#### DATA SUPPLIED ####
-- ==== Sys2Proof/Machine/Barrier.lean ====
section
/-! DEFINITION. Barrier registers and their instructions (R308 to R312). -/

namespace Sys2Proof.Machine

def Team.barrier (t : Team) (n : Nat) : Barrier := tget {} t.w n
def Team.setBarrier (t : Team) (n : Nat) (b : Barrier) : Team := { t with w := mset {} t.w n b }

/-- A phase completes when every member and every byte is in (R309). -/
def Barrier.settle (b : Barrier) : Barrier :=
  if b.arrm = b.expm ∧ b.bal = 0 then { b with phase := (b.phase + 1) % 2 ^ 16, arrm := 0, bal := 0 } else b

/-- A completing copy signals its barrier (R310). No rule bounds what signals take from BAL: the model's is an integer, which a save
wraps to 40 bits. DESIGN CHOICE, log 55. -/
def Barrier.signal (b : Barrier) (bytes : Nat) (ma : Bool) : Barrier :=
  if ma && b.arrm == b.expm then { b with err := true }
  else { b with bal := b.bal - bytes, arrm := if ma then b.arrm + 1 else b.arrm }.settle

/-- A copy with BS that names barrier n is outstanding. -/
def State.copySignals (s : State) (n : Nat) : Bool := s.copies.any (fun (_, c) => c.team == s.grp.team && c.bs && c.bar == n)

/-- A barrier instruction that acts once for the fragment (guard W): its check and its effect on the group and barrier.
DEDUCED, log 28. -/
def State.barrierOp (s : State) (d : Nat) (srcs : List Nat) (hold : Group → Bool)
    (check : Barrier → (Nat → Nat) → Option Nat) (act : Barrier → (Nat → Nat) → Barrier) (mark : Group → Barrier → Group) :
    Host.Outcome State Fault Refusal :=
  let u : Use := { srcs := srcs ++ [160 + d], dsts := [160 + d] }
  s.run u (fun io =>
    if io.t = 0 then s.finish u io s.grp
    else if hold s.grp then s.stand (.barrier d)
    else
      let b := s.team.barrier d
      let v := fun (n : Nat) => (io.see.reg n (lowest io.t)).toNat
      match check b v with
      | some x => s.trap 0x28 x
      | none =>
        let s1 := s.finish u io (mark s.grp b)
        s1.setTeam (s1.team.setBarrier d (act b v)))

/-- `winit` (R311). -/
def execWinit (d a b : BitVec 6) (s : State) : Host.Outcome State Fault Refusal :=
  s.barrierOp d.toNat [a.toNat, b.toNat] (fun _ => false)
    (fun w v =>
      if !w.err && (w.arrm != 0 || w.bal != 0 || s.copySignals d.toNat) then some 1
      else if v a.toNat = 0 ∨ 4095 < v a.toNat then some 2
      else none)
    (fun w v => { w with expm := v a.toNat, arrm := 0, bal := v b.toNat, init := true, err := false }) (fun g _ => g)

/-- `wexp` (R311). -/
def execWexp (d a : BitVec 6) (s : State) : Host.Outcome State Fault Refusal :=
  s.barrierOp d.toNat [a.toNat] (fun _ => false)
    (fun w v =>
      if !w.init then some 3 else if w.err then some 6 else if (2 ^ 39 : Int) - 1 < w.bal + v a.toNat then some 5 else none)
    (fun w v => { w with bal := w.bal + v a.toNat }.settle) (fun g _ => g)

/-- `warr` (R311). -/
def execWarr (d : BitVec 6) (s : State) : Host.Outcome State Fault Refusal :=
  s.barrierOp d.toNat [] (fun _ => [0, 1, 2, 3].any (fun c => s.inFlight c != 0))
    (fun w _ => if !w.init then some 3 else if w.err then some 6 else if w.arrm = w.expm then some 4 else none)
    (fun w _ => { w with arrm := w.arrm + 1 }.settle) (fun g w => { g with wt := tput g.wt d.toNat (some w.phase) })

/-- The issuing fragment waits at a barrier already. -/
def State.waitsAt (s : State) (n : Nat) : Bool := s.grp.cur.wait == .barrier n

/-- `wwait` (R311, R312): the checks are made once; a fragment that waits already leaves when the phase has passed. -/
def execWwait (d : BitVec 6) (s : State) : Host.Outcome State Fault Refusal :=
  let u : Use := { srcs := [160 + d.toNat], dsts := [160 + d.toNat] }
  s.run u (fun io =>
    let b := s.team.barrier d.toNat
    if io.t = 0 then s.finish u io s.grp
    else if !b.init && !s.waitsAt d.toNat then s.trap 0x28 3
    else if b.err && !s.waitsAt d.toNat then s.trap 0x28 6
    else
      let wt := (tget none s.grp.wt d.toNat).getD b.phase
      if b.phase ≠ wt then s.finish u io { s.grp with wt := tdel s.grp.wt d.toNat }
      else (s.setGrp { s.grp with wt := tput s.grp.wt d.toNat (some wt) }).stand (.barrier d.toNat))

/-- `wtest` (R311). -/
def execWtest (d a : BitVec 6) (s : State) : Host.Outcome State Fault Refusal :=
  let u : Use := { srcs := [160 + a.toNat], dsts := [64 + d.toNat] }
  s.run u (fun io =>
    let b := s.team.barrier a.toNat
    if !b.init then s.trap 0x28 3
    else if b.err then s.trap 0x28 6
    else
      let passed := ((tget none s.grp.wt a.toNat).map (fun w => w != b.phase)).getD false
      s.finish u io (s.grp.setPred d.toNat io.t (if passed then BitVec.allOnes 32 else 0)))

end Sys2Proof.Machine
end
####
Look through the material and copy each line that has "Fault".

• **RESPONSE TO THE EXERCISE**
    Host.Outcome State Fault Refusal :=
def execWinit (d a b : BitVec 6) (s : State) : Host.Outcome State Fault Refusal :=
def execWexp (d a : BitVec 6) (s : State) : Host.Outcome State Fault Refusal :=
def execWarr (d : BitVec 6) (s : State) : Host.Outcome State Fault Refusal :=
def execWwait (d : BitVec 6) (s : State) : Host.Outcome State Fault Refusal :=
def execWtest (d a : BitVec 6) (s : State) : Host.Outcome State Fault Refusal :=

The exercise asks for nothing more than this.